Problem to solve
Using the listing below, set down each line from the line containing "(st = lRECOVERY → goes" through the line containing "let g := addr / 64", both ends included, exactly and with nothing added.

☆ ☆ ☆ ☆ ☆

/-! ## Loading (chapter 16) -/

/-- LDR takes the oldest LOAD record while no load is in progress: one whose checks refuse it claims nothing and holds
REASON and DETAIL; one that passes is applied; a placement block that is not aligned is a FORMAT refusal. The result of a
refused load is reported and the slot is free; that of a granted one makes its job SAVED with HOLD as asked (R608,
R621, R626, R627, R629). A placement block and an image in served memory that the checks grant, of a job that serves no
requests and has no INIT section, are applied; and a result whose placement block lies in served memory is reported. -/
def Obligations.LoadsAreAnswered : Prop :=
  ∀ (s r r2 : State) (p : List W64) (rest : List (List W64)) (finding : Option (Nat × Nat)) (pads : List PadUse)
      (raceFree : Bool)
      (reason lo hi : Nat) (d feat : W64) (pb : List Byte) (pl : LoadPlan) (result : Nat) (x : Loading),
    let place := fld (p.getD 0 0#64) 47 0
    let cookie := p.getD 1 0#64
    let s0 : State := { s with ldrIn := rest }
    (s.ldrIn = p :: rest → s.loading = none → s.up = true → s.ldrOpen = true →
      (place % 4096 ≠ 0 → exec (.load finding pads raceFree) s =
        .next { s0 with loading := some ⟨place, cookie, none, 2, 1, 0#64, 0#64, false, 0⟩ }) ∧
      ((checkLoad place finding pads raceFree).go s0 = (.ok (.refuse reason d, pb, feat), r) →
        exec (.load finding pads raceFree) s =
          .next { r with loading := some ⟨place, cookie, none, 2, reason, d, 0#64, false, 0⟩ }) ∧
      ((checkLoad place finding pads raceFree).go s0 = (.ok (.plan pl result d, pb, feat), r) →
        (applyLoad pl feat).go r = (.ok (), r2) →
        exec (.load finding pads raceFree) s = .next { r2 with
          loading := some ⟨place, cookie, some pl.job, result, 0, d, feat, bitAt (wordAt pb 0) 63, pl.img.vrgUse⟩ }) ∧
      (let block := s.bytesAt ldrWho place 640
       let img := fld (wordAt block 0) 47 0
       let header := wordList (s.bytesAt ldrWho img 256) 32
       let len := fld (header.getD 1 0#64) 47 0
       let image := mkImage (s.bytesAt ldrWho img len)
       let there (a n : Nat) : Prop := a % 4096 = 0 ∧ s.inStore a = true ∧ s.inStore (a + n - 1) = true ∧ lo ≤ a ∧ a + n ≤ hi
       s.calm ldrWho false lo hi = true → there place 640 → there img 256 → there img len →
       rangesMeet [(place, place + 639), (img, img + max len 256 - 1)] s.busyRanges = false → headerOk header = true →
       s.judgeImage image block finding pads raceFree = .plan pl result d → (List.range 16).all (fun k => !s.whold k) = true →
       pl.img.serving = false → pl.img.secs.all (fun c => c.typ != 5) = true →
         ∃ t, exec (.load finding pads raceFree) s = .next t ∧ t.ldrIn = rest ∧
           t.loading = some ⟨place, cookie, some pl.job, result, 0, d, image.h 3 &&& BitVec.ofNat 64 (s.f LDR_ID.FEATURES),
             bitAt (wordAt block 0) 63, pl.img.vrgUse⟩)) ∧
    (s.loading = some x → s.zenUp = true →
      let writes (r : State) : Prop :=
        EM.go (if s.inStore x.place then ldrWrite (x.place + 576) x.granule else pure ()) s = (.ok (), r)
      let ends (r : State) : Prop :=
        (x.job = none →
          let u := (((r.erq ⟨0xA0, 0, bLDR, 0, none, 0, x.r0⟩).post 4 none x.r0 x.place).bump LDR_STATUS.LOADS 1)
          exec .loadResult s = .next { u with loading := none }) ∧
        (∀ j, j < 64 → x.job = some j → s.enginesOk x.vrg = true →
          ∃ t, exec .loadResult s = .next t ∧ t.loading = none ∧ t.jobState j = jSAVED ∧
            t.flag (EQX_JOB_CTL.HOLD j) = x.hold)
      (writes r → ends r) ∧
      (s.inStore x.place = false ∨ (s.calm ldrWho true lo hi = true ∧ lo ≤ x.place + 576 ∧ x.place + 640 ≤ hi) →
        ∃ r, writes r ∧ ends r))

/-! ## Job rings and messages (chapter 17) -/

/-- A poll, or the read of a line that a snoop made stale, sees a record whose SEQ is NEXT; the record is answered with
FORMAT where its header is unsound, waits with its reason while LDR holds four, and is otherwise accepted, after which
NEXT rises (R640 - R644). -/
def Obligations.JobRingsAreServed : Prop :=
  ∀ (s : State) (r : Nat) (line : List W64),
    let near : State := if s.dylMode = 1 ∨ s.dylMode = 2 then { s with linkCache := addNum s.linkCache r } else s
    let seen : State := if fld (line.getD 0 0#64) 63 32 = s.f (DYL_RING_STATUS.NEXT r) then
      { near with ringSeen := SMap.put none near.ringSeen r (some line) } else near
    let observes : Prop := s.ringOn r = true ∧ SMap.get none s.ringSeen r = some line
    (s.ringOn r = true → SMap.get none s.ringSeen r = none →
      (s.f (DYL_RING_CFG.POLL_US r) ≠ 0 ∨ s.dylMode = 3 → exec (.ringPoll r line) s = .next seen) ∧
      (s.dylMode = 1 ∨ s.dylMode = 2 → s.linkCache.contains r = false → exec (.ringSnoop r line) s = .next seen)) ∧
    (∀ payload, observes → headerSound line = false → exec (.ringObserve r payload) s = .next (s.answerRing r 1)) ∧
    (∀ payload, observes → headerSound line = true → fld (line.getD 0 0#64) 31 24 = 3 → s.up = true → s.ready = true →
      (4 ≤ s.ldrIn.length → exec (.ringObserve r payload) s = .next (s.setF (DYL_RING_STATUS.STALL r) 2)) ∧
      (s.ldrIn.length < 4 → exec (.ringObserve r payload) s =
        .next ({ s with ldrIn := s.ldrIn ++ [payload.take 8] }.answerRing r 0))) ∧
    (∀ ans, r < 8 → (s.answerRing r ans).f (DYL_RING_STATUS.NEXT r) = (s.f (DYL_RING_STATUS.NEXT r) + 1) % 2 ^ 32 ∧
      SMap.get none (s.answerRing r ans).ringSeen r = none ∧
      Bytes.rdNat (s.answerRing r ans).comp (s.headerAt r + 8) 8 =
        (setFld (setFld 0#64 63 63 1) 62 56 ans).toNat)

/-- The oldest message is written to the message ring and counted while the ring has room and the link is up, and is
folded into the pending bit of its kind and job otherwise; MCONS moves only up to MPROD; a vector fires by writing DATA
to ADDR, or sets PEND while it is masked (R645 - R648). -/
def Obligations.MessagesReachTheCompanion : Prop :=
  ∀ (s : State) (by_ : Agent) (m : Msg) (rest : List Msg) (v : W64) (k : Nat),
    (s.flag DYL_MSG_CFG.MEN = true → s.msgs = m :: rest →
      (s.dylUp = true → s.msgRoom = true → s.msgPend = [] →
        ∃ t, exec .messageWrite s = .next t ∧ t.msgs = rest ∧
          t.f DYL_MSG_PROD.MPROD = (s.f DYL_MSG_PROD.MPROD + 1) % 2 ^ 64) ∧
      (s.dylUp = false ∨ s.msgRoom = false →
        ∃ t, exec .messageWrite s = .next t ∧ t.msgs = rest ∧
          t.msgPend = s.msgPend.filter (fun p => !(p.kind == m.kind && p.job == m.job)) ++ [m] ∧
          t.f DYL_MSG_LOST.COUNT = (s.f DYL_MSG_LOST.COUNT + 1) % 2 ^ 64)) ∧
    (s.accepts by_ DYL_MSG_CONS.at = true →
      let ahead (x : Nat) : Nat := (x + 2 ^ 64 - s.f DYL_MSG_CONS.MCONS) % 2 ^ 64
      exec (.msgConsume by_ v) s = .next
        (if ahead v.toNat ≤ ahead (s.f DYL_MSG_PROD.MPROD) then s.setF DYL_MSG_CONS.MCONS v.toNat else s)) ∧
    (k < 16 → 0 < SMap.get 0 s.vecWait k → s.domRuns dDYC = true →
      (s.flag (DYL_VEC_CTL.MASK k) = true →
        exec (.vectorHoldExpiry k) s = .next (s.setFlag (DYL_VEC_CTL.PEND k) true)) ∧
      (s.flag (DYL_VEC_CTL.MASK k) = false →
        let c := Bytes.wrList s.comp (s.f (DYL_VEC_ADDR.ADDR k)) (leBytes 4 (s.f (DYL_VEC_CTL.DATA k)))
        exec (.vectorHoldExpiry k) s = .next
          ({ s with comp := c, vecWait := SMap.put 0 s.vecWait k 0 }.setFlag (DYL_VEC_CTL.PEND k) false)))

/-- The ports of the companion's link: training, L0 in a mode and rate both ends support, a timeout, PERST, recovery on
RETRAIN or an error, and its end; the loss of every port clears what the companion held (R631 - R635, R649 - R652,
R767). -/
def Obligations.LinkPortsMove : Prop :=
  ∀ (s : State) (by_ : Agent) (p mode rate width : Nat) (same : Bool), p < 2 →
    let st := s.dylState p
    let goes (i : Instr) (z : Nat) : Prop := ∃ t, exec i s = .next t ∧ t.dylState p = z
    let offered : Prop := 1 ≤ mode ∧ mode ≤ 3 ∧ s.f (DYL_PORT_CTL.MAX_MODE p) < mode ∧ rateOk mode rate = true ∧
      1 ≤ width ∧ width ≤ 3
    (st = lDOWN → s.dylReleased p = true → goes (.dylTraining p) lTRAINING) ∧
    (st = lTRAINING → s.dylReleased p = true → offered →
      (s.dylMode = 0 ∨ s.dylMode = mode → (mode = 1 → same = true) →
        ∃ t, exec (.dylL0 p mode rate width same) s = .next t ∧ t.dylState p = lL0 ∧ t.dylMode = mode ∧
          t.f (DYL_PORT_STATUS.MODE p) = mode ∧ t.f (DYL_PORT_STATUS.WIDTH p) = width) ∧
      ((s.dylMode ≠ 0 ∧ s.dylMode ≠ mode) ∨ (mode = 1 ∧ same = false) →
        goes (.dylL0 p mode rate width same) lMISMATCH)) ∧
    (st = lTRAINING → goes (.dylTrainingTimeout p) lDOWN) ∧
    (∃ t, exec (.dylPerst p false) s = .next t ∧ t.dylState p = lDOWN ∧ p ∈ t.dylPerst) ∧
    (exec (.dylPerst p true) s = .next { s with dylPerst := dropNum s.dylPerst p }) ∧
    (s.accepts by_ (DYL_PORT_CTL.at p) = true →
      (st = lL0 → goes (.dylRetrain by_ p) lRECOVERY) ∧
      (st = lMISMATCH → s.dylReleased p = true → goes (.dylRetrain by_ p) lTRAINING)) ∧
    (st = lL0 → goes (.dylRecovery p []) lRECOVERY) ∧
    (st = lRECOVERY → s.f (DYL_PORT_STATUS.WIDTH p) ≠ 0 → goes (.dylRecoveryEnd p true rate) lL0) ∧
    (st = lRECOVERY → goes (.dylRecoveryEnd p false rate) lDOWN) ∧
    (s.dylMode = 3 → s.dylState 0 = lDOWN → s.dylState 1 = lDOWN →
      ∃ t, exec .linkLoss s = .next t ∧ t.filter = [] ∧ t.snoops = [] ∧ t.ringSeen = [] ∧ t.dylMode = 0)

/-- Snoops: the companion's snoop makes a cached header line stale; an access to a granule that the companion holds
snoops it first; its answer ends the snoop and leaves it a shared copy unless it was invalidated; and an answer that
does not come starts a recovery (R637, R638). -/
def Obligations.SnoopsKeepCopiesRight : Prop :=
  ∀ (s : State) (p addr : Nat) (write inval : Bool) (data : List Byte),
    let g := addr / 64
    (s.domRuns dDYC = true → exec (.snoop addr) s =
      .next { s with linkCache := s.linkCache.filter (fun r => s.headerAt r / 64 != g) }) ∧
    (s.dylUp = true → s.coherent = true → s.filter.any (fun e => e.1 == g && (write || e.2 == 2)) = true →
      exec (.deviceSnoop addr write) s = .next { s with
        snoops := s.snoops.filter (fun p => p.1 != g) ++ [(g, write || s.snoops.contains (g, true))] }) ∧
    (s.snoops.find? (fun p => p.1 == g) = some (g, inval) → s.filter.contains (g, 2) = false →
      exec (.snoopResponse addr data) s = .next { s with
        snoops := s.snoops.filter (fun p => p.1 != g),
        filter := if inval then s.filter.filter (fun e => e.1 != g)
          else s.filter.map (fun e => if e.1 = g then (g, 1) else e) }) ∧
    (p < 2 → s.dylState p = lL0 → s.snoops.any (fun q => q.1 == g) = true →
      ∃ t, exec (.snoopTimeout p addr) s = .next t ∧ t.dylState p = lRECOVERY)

☆ ☆ ☆ ☆ ☆

Result for this exercise
    (st = lRECOVERY → goes (.dylRecoveryEnd p false rate) lDOWN) ∧
    (s.dylMode = 3 → s.dylState 0 = lDOWN → s.dylState 1 = lDOWN →
      ∃ t, exec .linkLoss s = .next t ∧ t.filter = [] ∧ t.snoops = [] ∧ t.ringSeen = [] ∧ t.dylMode = 0)

/-- Snoops: the companion's snoop makes a cached header line stale; an access to a granule that the companion holds
snoops it first; its answer ends the snoop and leaves it a shared copy unless it was invalidated; and an answer that
does not come starts a recovery (R637, R638). -/
def Obligations.SnoopsKeepCopiesRight : Prop :=
  ∀ (s : State) (p addr : Nat) (write inval : Bool) (data : List Byte),
    let g := addr / 64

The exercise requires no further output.